J. Schmalz GmbH
- Company type: GmbH
- Industry: Automation
- Founded: 1910
- Founder: Johannes Schmalz
- Headquarters: Glatten, Germany
- Key people: Kurt Schmalz (Managing Partner); Andreas Beutel (Managing Director);
- Revenue: €207.3M (2022)
- Number of employees: 1,800 (2022)
- Website: www.schmalz.com

= J. Schmalz =

J. Schmalz GmbH is a manufacturer of automation technology based in Glatten, Germany. The family-run company is one of the leading suppliers of vacuum technology in the fields of automation and manual handling and is also active in the energy storage business area. Over the years, the company's products changed from razor blades to transport equipment and finally to vacuum technology.

The Schmalz Group employs 1,800 people, 1,164 of whom work at J. Schmalz GmbH (2022).

== History ==

=== Foundation and beginnings ===

In 1910, Johannes Schmalz founded the Johannes Schmalz Rasierklingenfabrik in Glatten with the "Glattis" razor blade brand.

=== Expansion at home and abroad ===
The proliferation of the electric shaver required the company to change its focus. Subsequently, the production of trailers and transportation equipment for agriculture and industry began. In 1948, Johannes Schmalz's son Artur took over the management of the company and developed products in the field of light vehicles.

When Kurt Schmalz took over the management of the company in 1984, focus shifted to vacuum technology. In 1990, his brother Wolfgang Schmalz joined the company's management.

1998 saw the opening of the company's first branch office in Switzerland. One year later, Schmalz entered the US market with the establishment of a branch in Raleigh, North Carolina.

From 2009 to 2017, Schmalz expanded the Glatten site to include additional production facilities, a research and testing center and a communication center for employees and visitors. Schmalz invested around €6 million in the expansion, with energy-saving measures at its headquarters and the creation of creative spaces for employees. At the end of 2017, Wolfgang Schmalz stepped down from the Management Board and joined the company's Advisory Board.

=== Acquisitions and realignment ===
In 2017, Schmalz acquired all shares in Stuttgart-based Gesellschaft für Produktionssysteme GmbH (GPS), which was founded as an offshoot of the Fraunhofer Institute for Manufacturing Engineering and Automation. GPS is active in the fields of hardware, software and data aggregation, among others.

The company entered the Australian market in 2018 with the acquisition of Millsom Hoists, who had been their distributor in the area for thirty years previously.

In January 2022, the British company Palamatic Ltd., which develops handling systems for the pharmaceutical and chemical industries, was acquired. Two months later, Schmalz acquired the Swedish company Binar Handling AB and its subsidiaries in China, France, Germany and Turkey. The company is a manufacturer of cranes, balancers and end effectors based in Trollhättan, Sweden.

In June 2023, Schmalz presented its own redox flow battery systems.

== Corporate structure ==
J. Schmalz GmbH is the parent company of the Schmalz Group. The Schmalz Group consists of the companies Schmalz, Binar Handling, Palamatic and Gesellschaft für Produktionssysteme (GPS), among others.

In the 2022 financial year, the Schmalz Group employed around 1,800 people internationally, including 1,164 employees at J. Schmalz GmbH, and it generated a revenue of €207.3 million.

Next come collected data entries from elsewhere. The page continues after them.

-- ==== Sys2Proof/Tests/Slice0.lean ====
section
/-! SUPPORT. The model's own tests: what is well formed and what is refused, one word of every family written out from
its encoding, examples the spec's rules give, and for every statement with hypotheses a state and operands that meet
them. Expected values come from the spec's text, named in each group. -/

namespace Sys2Proof.Machine

/-! ### Helpers -/

/-- A look at the next state of an outcome. -/
def probe {α : Type} (o : Host.Outcome State Fault Refusal) (f : State → α) : Option α :=
  match o with
  | .next t => some (f t)
  | .fault _ => none
  | .refused _ => none

/-- Registers all 0 but `PC` = 0xC000 and `SP` = 0xFFFE. -/
def plainRegs : Regs :=
  { a := 0x00#8, f := 0x00#8, b := 0x00#8, c := 0x00#8, d := 0x00#8, e := 0x00#8, h := 0x00#8, l := 0x00#8
    sp := 0xFFFE#16, pc := 0xC000#16 }

/-- Reset of generation 1 with registers `g` and bytes from 0xC000 on. -/
def stage (g : Regs) (bytes : List Byte) : State :=
  { State.reset with
    regs := g
    ram := { State.reset.ram with wram := imageCells 0 bytes } }

/-- Reset of generation 2. -/
def gen2 : State := State.boot { Config.scenario with gen := .two } (Boot.standard .two)

/-- Reset with a mapper. -/
def mapped (m : Mapper) : State := State.boot { Config.scenario with mapper := m } (Boot.standard .one)

/-- Generation 2 with a block transfer armed for `n` blocks. -/
def armed (n : Byte) : State := { gen2 with dma := { gen2.dma with active := true, rem := n } }

/-- Reset with `IME` set, every source enabled, and the requests `q` pending. -/
def requested (q : BitVec 5) : State :=
  { State.reset with
    run := { State.reset.run with ime := true }
    irq := { State.reset.irq with ie := 0xFF#8, iflag := q } }

/-- Reset with the pixel processor in a mode on a line, its counter run out. -/
def modeAt (m : PpuMode) (line : Byte) : State :=
  { State.reset with lcd := { State.reset.lcd with mode := m, ly := line, counter := 0 } }

/-! ### What is refused as ill formed (rules R6, R21, R151, R152, R493) -/

theorem test_wf_refuses_the_prefix_row : Instr.cb_page.wf = false := by decide
theorem test_wf_accepts_an_instruction : (Instr.ld_a_d8 0xFF#8).wf = true := by decide
theorem test_config_refuses_gen_0_and_3 : genOf 0 = none ∧ genOf 3 = none ∧ genOf 2 = some .two := by decide
theorem test_config_refuses_mapper_0_and_5 : mapperOf 0 = none ∧ mapperOf 5 = none := by decide
theorem test_config_refuses_rom_bank_counts :
    romCodeOf 1 = none ∧ romCodeOf 3 = none ∧ romCodeOf 1024 = none ∧ romCodeOf 512 = some 8 := by decide
theorem test_config_refuses_ram_bank_counts :
    ramBanksOf 2 = none ∧ ramBanksOf 32 = none ∧ ramBanksOf 16 = some .sixteen := by decide
theorem test_config_refuses_a_short_image :
    Config.ofNumbers 1 1 2 0 [0x00#8] 0xFF#8 .lock .standard .standard = none := by decide
theorem test_config_wf_refuses_a_listed_zero : { Config.scenario with rom := [(0, 0x00#8)] }.wf = false := by decide
theorem test_config_wf_refuses_a_byte_past_the_image :
    { Config.scenario with rom := [(0x20000, 0x01#8)] }.wf = false ∧
      { Config.scenario with rom := [(0x1FFFF, 0x01#8)] }.wf = true := by decide
theorem test_config_wf_refuses_a_listed_default_colour :
    { Config.scenario with colours := [(0x7FFF, 0xFFFFFF#24)] }.wf = false ∧
      { Config.scenario with colours := [(0x7FFF, 0xFFFFFE#24)] }.wf = true := by decide
theorem test_config_wf_refuses_a_colour_of_sixteen_bits :
    { Config.scenario with colours := [(0x8000, 0x123456#24)] }.wf = false := by decide
theorem test_config_wf_refuses_colours_out_of_order :
    { Config.scenario with colours := [(2, 0x123456#24), (1, 0x123456#24)] }.wf = false := by decide
theorem test_boot_wf_refuses_a_low_flag_bit :
    let b := Boot.standard .one
    { b with regs := { b.regs with f := 0x01#8 } }.wf = false := by decide
theorem test_boot_wf_refuses_129_blocks :
    let b := Boot.standard .two
    { b with dma := { b.dma with rem := 129#8 } }.wf = false ∧
      { b with dma := { b.dma with rem := 128#8 } }.wf = true := by decide
theorem test_boot_wf_refuses_a_full_accumulator :
    let b := Boot.standard .one
    { b with tim := { b.tim with timaAcc := 1024 } }.wf = false := by decide
theorem test_boot_wf_refuses_cells_out_of_order :
    let b := Boot.standard .one
    { b with ram := { b.ram with vram := [(2, 0x01#8), (1, 0x01#8)] } }.wf = false := by decide
theorem test_boot_wf_accepts_the_defaults : (Boot.standard .one).wf = true ∧ (Boot.standard .two).wf = true := by decide

/-! ### One word of every family, bit by bit from its encoding -/

theorem test_decode_ld_r_r : decodeBytes 0b01111000#8 0#8 0#8 = .ld_a_b := by decide
theorem test_decode_ld_r_d8 : decodeBytes 0b00111110#8 0x7F#8 0#8 = .ld_a_d8 0x7F#8 := by decide
theorem test_decode_ld_r_atHL : decodeBytes 0b01111110#8 0#8 0#8 = .ld_a_atHL := by decide
theorem test_decode_ld_atHL_r : decodeBytes 0b01110111#8 0#8 0#8 = .ld_atHL_a := by decide
theorem test_decode_halt_is_no_load : decodeBytes 0b01110110#8 0#8 0#8 = .halt := by decide
theorem test_decode_ld_rp_d16 : decodeBytes 0b00110001#8 0xFE#8 0xFF#8 = .ld_sp_d16 0xFFFE#16 := by decide
theorem test_decode_push : decodeBytes 0b11110101#8 0#8 0#8 = .push_af := by decide
theorem test_decode_pop : decodeBytes 0b11000001#8 0#8 0#8 = .pop_bc := by decide
theorem test_decode_alu_r : decodeBytes 0b10111010#8 0#8 0#8 = .cp_a_d := by decide
theorem test_decode_alu_atHL : decodeBytes 0b10011110#8 0#8 0#8 = .sbc_a_atHL := by decide
theorem test_decode_alu_d8 : decodeBytes 0b11000110#8 0xFF#8 0#8 = .add_a_d8 0xFF#8 := by decide
theorem test_decode_inc_r : decodeBytes 0b00100100#8 0#8 0#8 = .inc_h := by decide
theorem test_decode_dec_atHL : decodeBytes 0b00110101#8 0#8 0#8 = .dec_atHL := by decide
theorem test_decode_add_hl : decodeBytes 0b00101001#8 0#8 0#8 = .add_hl_hl := by decide
theorem test_decode_inc_rp : decodeBytes 0b00110011#8 0#8 0#8 = .inc_sp := by decide
theorem test_decode_dec_rp : decodeBytes 0b00001011#8 0#8 0#8 = .dec_bc := by decide
theorem test_decode_rot_r : decodeBytes 0xCB#8 0b00110111#8 0#8 = .swap_a := by decide
theorem test_decode_rot_atHL : decodeBytes 0xCB#8 0b00010110#8 0#8 = .rl_atHL := by decide
theorem test_decode_bit : decodeBytes 0xCB#8 0b01111000#8 0#8 = .bit_7_b := by decide
theorem test_decode_res : decodeBytes 0xCB#8 0b10111000#8 0#8 = .res_7_b := by decide
theorem test_decode_set : decodeBytes 0xCB#8 0b11001011#8 0#8 = .set_1_e := by decide
theorem test_decode_jp_cc : decodeBytes 0b11001010#8 0x00#8 0xC2#8 = .jp_z_a16 0xC200#16 := by decide
theorem test_decode_jr_cc : decodeBytes 0b00111000#8 0xFB#8 0#8 = .jr_c_e8 0xFB#8 := by decide
theorem test_decode_call_cc : decodeBytes 0b11010100#8 0x00#8 0xC1#8 = .call_nc_a16 0xC100#16 := by decide
theorem test_decode_ret_cc : decodeBytes 0b11000000#8 0#8 0#8 = .ret_nz := by decide
theorem test_decode_rst : decodeBytes 0b11101111#8 0#8 0#8 = .rst_28h := by decide
theorem test_decode_stop_keeps_its_byte : decodeBytes 0b00010000#8 0x5A#8 0#8 = .stop 0x5A#8 := by decide
theorem test_decode_unassigned : decodeBytes 0xDD#8 0#8 0#8 = .illegal_dd := by decide
theorem test_decode_refuses_a_missing_byte : decode [0x3E#8] = .error (.truncated 0x3E#8) := by rfl
theorem test_decode_table_word : decodeTableWord 24 0xFFFE31 = some (.ld_sp_d16 0xFFFE#16) := by decide
theorem test_decode_table_word_operands_zero : decodeTableWord 8 0x31 = some (.ld_sp_d16 0x0000#16) := by decide

/-! ### Examples of the rules, one CPU step each -/

theorem test_add_sets_z_h_c : probe (cpuStep (stage { plainRegs with a := 0x01#8 } [0xC6#8, 0xFF#8]))
    (fun t => (t.regs.a, t.regs.f, t.regs.pc, t.run.cycles)) = some (0x00#8, 0xB0#8, 0xC002#16, 8) := by decide
theorem test_adc_carry_in : probe (cpuStep (stage { plainRegs with a := 0x0F#8, f := 0x10#8 } [0xCE#8]))
    (fun t => (t.regs.a, t.regs.f)) = some (0x10#8, 0x20#8) := by decide
theorem test_sbc_wraps : probe (cpuStep (stage { plainRegs with f := 0x10#8 } [0xDE#8, 0xFF#8]))
    (fun t => (t.regs.a, t.regs.f)) = some (0x00#8, 0xF0#8) := by decide
theorem test_cp_keeps_a : probe (cpuStep (stage { plainRegs with a := 0x3C#8 } [0xFE#8, 0x40#8]))
    (fun t => (t.regs.a, t.regs.f)) = some (0x3C#8, 0x50#8) := by decide
theorem test_inc_keeps_carry : probe (cpuStep (stage { plainRegs with b := 0x0F#8, f := 0x10#8 } [0x04#8]))
    (fun t => (t.regs.b, t.regs.f)) = some (0x10#8, 0x30#8) := by decide
theorem test_daa_looks_at_the_old_a : probe (cpuStep (stage { plainRegs with a := 0x94#8, f := 0x20#8 } [0x27#8]))
    (fun t => (t.regs.a, t.regs.f)) = some (0x9A#8, 0x00#8) := by decide
theorem test_daa_subtract : probe (cpuStep (stage { plainRegs with f := 0x70#8 } [0x27#8]))
    (fun t => (t.regs.a, t.regs.f)) = some (0x9A#8, 0x50#8) := by decide
theorem test_add_hl_keeps_zero :
    probe (cpuStep (stage { plainRegs with h := 0x0F#8, l := 0xFF#8, c := 0x01#8, f := 0x80#8 } [0x09#8]))
      (fun t => (t.regs.hl, t.regs.f)) = some (0x1000#16, 0xA0#8) := by decide
theorem test_add_sp_negative : probe (cpuStep (stage { plainRegs with sp := 0xFFF8#16 } [0xE8#8, 0xFE#8]))
    (fun t => (t.regs.sp, t.regs.f, t.run.cycles)) = some (0xFFF6#16, 0x30#8, 16) := by decide
theorem test_ld_hl_sp_minus_one : probe (cpuStep (stage { plainRegs with sp := 0x0000#16 } [0xF8#8, 0xFF#8]))
    (fun t => (t.regs.hl, t.regs.f, t.regs.sp)) = some (0xFFFF#16, 0x00#8, 0x0000#16) := by decide
theorem test_rla_clears_zero : probe (cpuStep (stage { plainRegs with a := 0x80#8 } [0x17#8]))
    (fun t => (t.regs.a, t.regs.f)) = some (0x00#8, 0x10#8) := by decide
theorem test_rl_atHL : probe (cpuStep (stage { plainRegs with h := 0xC0#8, l := 0x02#8, f := 0x10#8 }
    [0xCB#8, 0x16#8, 0x80#8])) (fun t => (memRead t 0xC002#16, t.regs.f, t.run.cycles)) =
      some (0x01#8, 0x10#8, 16) := by decide
theorem test_sra_keeps_the_sign : probe (cpuStep (stage { plainRegs with b := 0x81#8 } [0xCB#8, 0x28#8]))
    (fun t => (t.regs.b, t.regs.f)) = some (0xC0#8, 0x10#8) := by decide
theorem test_bit_keeps_carry : probe (cpuStep (stage { plainRegs with b := 0x80#8, f := 0x10#8 } [0xCB#8, 0x78#8]))
    (fun t => (t.regs.b, t.regs.f)) = some (0x80#8, 0x30#8) := by decide
theorem test_push_bc : probe (cpuStep (stage { plainRegs with b := 0x12#8, c := 0x34#8 } [0xC5#8]))
    (fun t => (memRead t 0xFFFD#16, memRead t 0xFFFC#16, t.regs.sp)) = some (0x12#8, 0x34#8, 0xFFFC#16) := by decide
theorem test_pop_af_masks : probe (cpuStep (stage { plainRegs with sp := 0xC001#16 } [0xF1#8, 0xFF#8, 0x12#8]))
    (fun t => (t.regs.a, t.regs.f, t.regs.sp)) = some (0x12#8, 0xF0#8, 0xC003#16) := by decide
theorem test_ld_a16_sp : probe (cpuStep (stage { plainRegs with sp := 0xFFF8#16 } [0x08#8, 0x00#8, 0xC1#8]))
    (fun t => (memRead t 0xC100#16, memRead t 0xC101#16, t.run.cycles)) = some (0xF8#8, 0xFF#8, 20) := by decide
theorem test_jr_backwards : probe (cpuStep (stage { plainRegs with pc := 0xC005#16 }
    [0x00#8, 0x00#8, 0x00#8, 0x00#8, 0x00#8, 0x20#8, 0xFB#8])) (fun t => (t.regs.pc, t.run.cycles)) =
      some (0xC002#16, 12) := by decide
theorem test_call_pushes_the_next_address : probe (cpuStep (stage plainRegs [0xCD#8, 0x00#8, 0xC1#8]))
    (fun t => (memRead t 0xFFFD#16, memRead t 0xFFFC#16, t.regs.pc)) = some (0xC0#8, 0x03#8, 0xC100#16) := by decide
theorem test_ret_nz_not_taken : probe (cpuStep (stage { plainRegs with f := 0x80#8 } [0xC0#8]))
    (fun t => (t.regs.pc, t.regs.sp, t.run.cycles)) = some (0xC001#16, 0xFFFE#16, 8) := by decide
theorem test_rst_28 : probe (cpuStep (stage plainRegs [0xEF#8]))
    (fun t => (t.regs.pc, memRead t 0xFFFD#16, memRead t 0xFFFC#16)) = some (0x0028#16, 0xC0#8, 0x01#8) := by decide
theorem test_unassigned_locks : probe (cpuStep (stage plainRegs [0xDD#8]))
    (fun t => (t.run.locked, t.regs.pc, t.run.cycles)) = some (true, 0xC001#16, 4) := by decide
theorem test_stop_halts_on_generation_1 : probe (cpuStep (stage plainRegs [0x10#8]))
    (fun t => (t.run.halted, t.run.ds, t.regs.pc)) = some (true, false, 0xC002#16) := by decide
theorem test_stop_switches_the_speed :
    probe (exec (.stop 0x00#8) { gen2 with run := { gen2.run with speedArmed := true } })
      (fun t => (t.run.halted, t.run.ds, t.run.speedArmed)) = some (false, true, false) := by decide
theorem test_ei_waits_one_instruction : probe (cpuStep (stage plainRegs [0xFB#8]))
    (fun t => (t.run.ime, t.run.eiDelay)) = some (false, .one) := by decide
theorem test_interrupt_entry : probe (cpuStep (requested 0b00101#5))
    (fun t => (t.regs.pc, t.irq.iflag, memRead t 0xFFFD#16, t.run.ime, t.run.cycles)) =
      some (0x0040#16, 0b00100#5, 0x01#8, false, 20) := by decide
theorem test_mapper_1_bank_5 : (memWrite State.reset 0x2000#16 0x05#8).cart.romBank = 5#9 := by decide
theorem test_mapper_1_bank_0_is_1 : (memWrite State.reset 0x2000#16 0x00#8).cart.romBank = 1#9 := by decide
theorem test_reset_reads : memRead State.reset 0xFF41#16 = 0x86#8 ∧ memRead State.reset 0xFF0F#16 = 0xE1#8 ∧
    memRead State.reset 0xFF00#16 = 0xFF#8 ∧ memRead State.reset 0xFF04#16 = 0xAB#8 := by decide
theorem test_placed_word_is_fetched :
    fetchInstr (State.reset.withFetchWord 24 0xC123FA) = .ld_a_atA16 0xC123#16 := by decide
theorem test_placed_word_runs : probe (step (State.reset.withFetchWord 16 0xFFC6))
    (fun t => (t.regs.a, t.regs.f)) = some (0x00#8, 0xB0#8) := by decide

Schmalz is represented by trading partners and 31 locations in over 80 countries in Europe, Asia, Australia, and North America.

In addition to Germany, Italy, Eastern Europe, the United States, China and Japan are among the most important markets for Schmalz.

== Products ==
Schmalz is active in the fields of vacuum automation, manual handling and energy storage. The technologies and products developed by Schmalz are primarily aimed at the logistics, automotive, wood, electronics, food, plastics, and furniture industries.
=== Vacuum technology ===
In the field of vacuum technology, Schmalz produces gripping systems such as mounting elements, system monitors, suction pads, lifters, generators, or crane systems with vacuum technology for manual and automated production processes. The grippers are developed in different designs, sizes, and materials depending on the requirements of use. In addition to the grippers, Schmalz manufactures other components of vacuum systems, including valves and switches. The company also produces vacuum clamping systems that are used in CNC machine tools.

For the battery technology sector, Schmalz manufactures automated grippers and end effectors that enable the precise transportation of cathodes, anodes, separators, and pouch cells as well as pressure-free and particle-free handling of battery, fuel and solar cells. Other components of the business division are production systems, plastics and handling technology.

=== Energy storage ===
The energy storage division develops intermediate storage options for renewable energy. Schmalz uses redox flow battery systems for this purpose, which use liquid media in external tanks to store energy.

== Sustainability ==
In 2020, Schmalz became one of the first companies to join the Baden-Württemberg Climate Alliance. Members of the alliance aim to reduce their overall energy consumption, produce carbon dioxide-free and ultimately become climate-neutral. At this point, Schmalz was already generating around 80% of its energy from wind and hydropower, photovoltaics, solar parks and wood chip plants. The remaining electricity required was purchased from a regional CO2 -neutral supplier. Large stationary batteries are used for energy storage. By August 2022, Schmalz was able to generate more energy than the company actually needed.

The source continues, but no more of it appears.